● **Data to process**
-- ==== Sys2Proof/Tests/Slice0.lean ====
section
/-! SUPPORT. The model's own tests. Expected values are those of spec/95_test_vectors.md (named V-… and P…) or are worked out by
hand from the rule named. The witness theorems show states and operands that meet the hypotheses of an obligation. -/

namespace Sys2Proof.Tests

open Sys2Proof Sys2Proof.Machine

/-- An engine after reset with this ACC and these unconsumed octets. -/
def engineAt (acc : Acc32) (os : List Octet) : State := { State.reset with acc := acc, stream := os }

/-- The same in the fault state of an accumulator overflow. -/
def faultedAt (acc : Acc32) (os : List Octet) : State :=
  { State.reset with acc := acc, stream := os, pos := 10, fop := 0x03,
                     status := { rv := true, vv := false, vok := false, err := .accOverflow }, result := 0x1234 }

/-- The next state of an outcome, if it is one. -/
def next? : Host.Outcome State Fault Refusal → Option State
  | .next s => some s
  | .fault _ => none
  | .refused _ => none

/-- The fault of an outcome, if it is one. -/
def fault? : Host.Outcome State Fault Refusal → Option Fault
  | .next _ => none
  | .fault r => some r
  | .refused _ => none

/-- The octets of a read or an assembly, if there are any. -/
def octets? {ε : Type} : Except ε (List Octet) → Option (List Octet)
  | .ok os => some os
  | .error _ => none

/-! ### Well-formedness: the one check, and a term it refuses -/

/-- A span of `n` equal octets is well-formed by its length alone. -/
theorem wf_replicate (n : Nat) (o : Octet) : (Instr.sumw (List.replicate n o)).wf = decide (n ≤ 65535) := by
  simp [Instr.wf, Config.maxSpan]

theorem test_wf_refuses_a_span_of_65536 : (Instr.sumw (List.replicate 65536 0x00#8)).wf = false := by
  rw [wf_replicate]; decide

theorem test_wf_takes_a_span_of_65535 : (Instr.sumw (List.replicate 65535 0x00#8)).wf = true := by
  rw [wf_replicate]; decide

/-! ### Decoding: words written out bit by bit from R61 to R64 -/

theorem test_decode_clr : decode [0b00000001#8] = .command .clr [] := by decide

theorem test_decode_ldacc : decode [0b00000010#8, 0b00010010#8, 0b00110100#8, 0b01010110#8, 0b01111000#8] =
    .command (.ldacc 0x12345678#32) [] := by decide

theorem test_decode_sumw : decode [0b00000011#8, 0b00000000#8, 0b00000011#8, 0x12#8, 0x34#8, 0x56#8, 0x04#8] =
    .command (.sumw [0x12#8, 0x34#8, 0x56#8]) [0x04#8] := by decide

theorem test_decode_compute : decode [0b00000100#8] = .command .compute [] := by decide

theorem test_decode_verify : decode [0b00000101#8] = .command .verify [] := by decide

/-- V-E8 to V-E11 (R67). -/
theorem test_decode_illegal : decode [0x00#8] = .illegal 0x00#8 ∧ decode [0x06#8, 0x01#8] = .illegal 0x06#8 ∧
    decode [0x80#8] = .illegal 0x80#8 ∧ decode [0xFF#8] = .illegal 0xFF#8 := by decide

/-- V-E4: LEN is big-endian, 0x0100 is 256. -/
theorem test_decode_sumw_len_256 (d : List Octet) (h : d.length = 256) :
    decode (0x03#8 :: 0x01#8 :: 0x00#8 :: d) = .command (.sumw d) [] := by
  simpa using decodeSumw_append 0x01#8 0x00#8 d [] h

/-- V-E12 to V-E14: holds. -/
theorem test_decode_incomplete : decode [0x02#8, 0x00#8, 0x00#8] = .incomplete ∧ decode [0x03#8, 0x00#8] = .incomplete ∧
    decode [0x03#8, 0x00#8, 0x04#8, 0xAA#8, 0xBB#8] = .incomplete := by decide

/-- spec/opcode_table.json's numbering: octet 0 is bits 7:0, octet 1 is bits 15:8. -/
theorem test_decodeTableWord : decodeTableWord 8 0x01 = some .clr ∧
    decodeTableWord 40 0x7856341202 = some (.ldacc 0x12345678#32) ∧ decodeTableWord 8 0x02 = some (.ldacc 0) ∧
    decodeTableWord 24 0x020003 = some (.sumw [0x00#8, 0x00#8]) ∧ decodeTableWord 8 0x03 = some (.sumw []) ∧
    decodeTableWord 8 0x06 = none := by decide

/-- The very next step after reset runs the placed instruction (log entry 2). -/
theorem test_withFetchWord : next? (step (State.reset.withFetchWord 40 0x7856341202)) =
    some { State.reset with acc := 0x12345678#32, pos := 5 } := by decide

/-! ### The commands, at most two tests each -/

/-- V-A12, with other registers set. -/
theorem test_clr : next? (step { engineAt 0x0001FFFF [0x01, 0x04] with result := 0x97CB, pos := 7 }) =
    some { engineAt 0 [0x04] with result := 0x97CB, pos := 8 } := by decide

/-- V-A13. -/
theorem test_ldacc : next? (step (engineAt 0 [0x02, 0x00, 0x01, 0xFF, 0xFF])) =
    some { engineAt 0x0001FFFF [] with pos := 5 } := by decide

/-- V-A4: an odd span, its last octet a high octet. -/
theorem test_sumw_odd : next? (step (engineAt 0 [0x03, 0x00, 0x03, 0x12, 0x34, 0x56])) =
    some { engineAt 0x00006834 [] with pos := 6 } := by decide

● **Exercise requirements**
Print all the records exactly as written.

● **Reply to the task**
-- ==== Sys2Proof/Tests/Slice0.lean ====
section
/-! SUPPORT. The model's own tests. Expected values are those of spec/95_test_vectors.md (named V-… and P…) or are worked out by
hand from the rule named. The witness theorems show states and operands that meet the hypotheses of an obligation. -/

namespace Sys2Proof.Tests

open Sys2Proof Sys2Proof.Machine

/-- An engine after reset with this ACC and these unconsumed octets. -/
def engineAt (acc : Acc32) (os : List Octet) : State := { State.reset with acc := acc, stream := os }

/-- The same in the fault state of an accumulator overflow. -/
def faultedAt (acc : Acc32) (os : List Octet) : State :=
  { State.reset with acc := acc, stream := os, pos := 10, fop := 0x03,
                     status := { rv := true, vv := false, vok := false, err := .accOverflow }, result := 0x1234 }

/-- The next state of an outcome, if it is one. -/
def next? : Host.Outcome State Fault Refusal → Option State
  | .next s => some s
  | .fault _ => none
  | .refused _ => none

/-- The fault of an outcome, if it is one. -/
def fault? : Host.Outcome State Fault Refusal → Option Fault
  | .next _ => none
  | .fault r => some r
  | .refused _ => none

/-- The octets of a read or an assembly, if there are any. -/
def octets? {ε : Type} : Except ε (List Octet) → Option (List Octet)
  | .ok os => some os
  | .error _ => none

/-! ### Well-formedness: the one check, and a term it refuses -/

/-- A span of `n` equal octets is well-formed by its length alone. -/
theorem wf_replicate (n : Nat) (o : Octet) : (Instr.sumw (List.replicate n o)).wf = decide (n ≤ 65535) := by
  simp [Instr.wf, Config.maxSpan]

theorem test_wf_refuses_a_span_of_65536 : (Instr.sumw (List.replicate 65536 0x00#8)).wf = false := by
  rw [wf_replicate]; decide

theorem test_wf_takes_a_span_of_65535 : (Instr.sumw (List.replicate 65535 0x00#8)).wf = true := by
  rw [wf_replicate]; decide

/-! ### Decoding: words written out bit by bit from R61 to R64 -/

theorem test_decode_clr : decode [0b00000001#8] = .command .clr [] := by decide

theorem test_decode_ldacc : decode [0b00000010#8, 0b00010010#8, 0b00110100#8, 0b01010110#8, 0b01111000#8] =
    .command (.ldacc 0x12345678#32) [] := by decide

theorem test_decode_sumw : decode [0b00000011#8, 0b00000000#8, 0b00000011#8, 0x12#8, 0x34#8, 0x56#8, 0x04#8] =
    .command (.sumw [0x12#8, 0x34#8, 0x56#8]) [0x04#8] := by decide

theorem test_decode_compute : decode [0b00000100#8] = .command .compute [] := by decide

theorem test_decode_verify : decode [0b00000101#8] = .command .verify [] := by decide

/-- V-E8 to V-E11 (R67). -/
theorem test_decode_illegal : decode [0x00#8] = .illegal 0x00#8 ∧ decode [0x06#8, 0x01#8] = .illegal 0x06#8 ∧
    decode [0x80#8] = .illegal 0x80#8 ∧ decode [0xFF#8] = .illegal 0xFF#8 := by decide

/-- V-E4: LEN is big-endian, 0x0100 is 256. -/
theorem test_decode_sumw_len_256 (d : List Octet) (h : d.length = 256) :
    decode (0x03#8 :: 0x01#8 :: 0x00#8 :: d) = .command (.sumw d) [] := by
  simpa using decodeSumw_append 0x01#8 0x00#8 d [] h

/-- V-E12 to V-E14: holds. -/
theorem test_decode_incomplete : decode [0x02#8, 0x00#8, 0x00#8] = .incomplete ∧ decode [0x03#8, 0x00#8] = .incomplete ∧
    decode [0x03#8, 0x00#8, 0x04#8, 0xAA#8, 0xBB#8] = .incomplete := by decide

/-- spec/opcode_table.json's numbering: octet 0 is bits 7:0, octet 1 is bits 15:8. -/
theorem test_decodeTableWord : decodeTableWord 8 0x01 = some .clr ∧
    decodeTableWord 40 0x7856341202 = some (.ldacc 0x12345678#32) ∧ decodeTableWord 8 0x02 = some (.ldacc 0) ∧
    decodeTableWord 24 0x020003 = some (.sumw [0x00#8, 0x00#8]) ∧ decodeTableWord 8 0x03 = some (.sumw []) ∧
    decodeTableWord 8 0x06 = none := by decide

/-- The very next step after reset runs the placed instruction (log entry 2). -/
theorem test_withFetchWord : next? (step (State.reset.withFetchWord 40 0x7856341202)) =
    some { State.reset with acc := 0x12345678#32, pos := 5 } := by decide

/-! ### The commands, at most two tests each -/

/-- V-A12, with other registers set. -/
theorem test_clr : next? (step { engineAt 0x0001FFFF [0x01, 0x04] with result := 0x97CB, pos := 7 }) =
    some { engineAt 0 [0x04] with result := 0x97CB, pos := 8 } := by decide

/-- V-A13. -/
theorem test_ldacc : next? (step (engineAt 0 [0x02, 0x00, 0x01, 0xFF, 0xFF])) =
    some { engineAt 0x0001FFFF [] with pos := 5 } := by decide

/-- V-A4: an odd span, its last octet a high octet. -/
theorem test_sumw_odd : next? (step (engineAt 0 [0x03, 0x00, 0x03, 0x12, 0x34, 0x56])) =
    some { engineAt 0x00006834 [] with pos := 6 } := by decide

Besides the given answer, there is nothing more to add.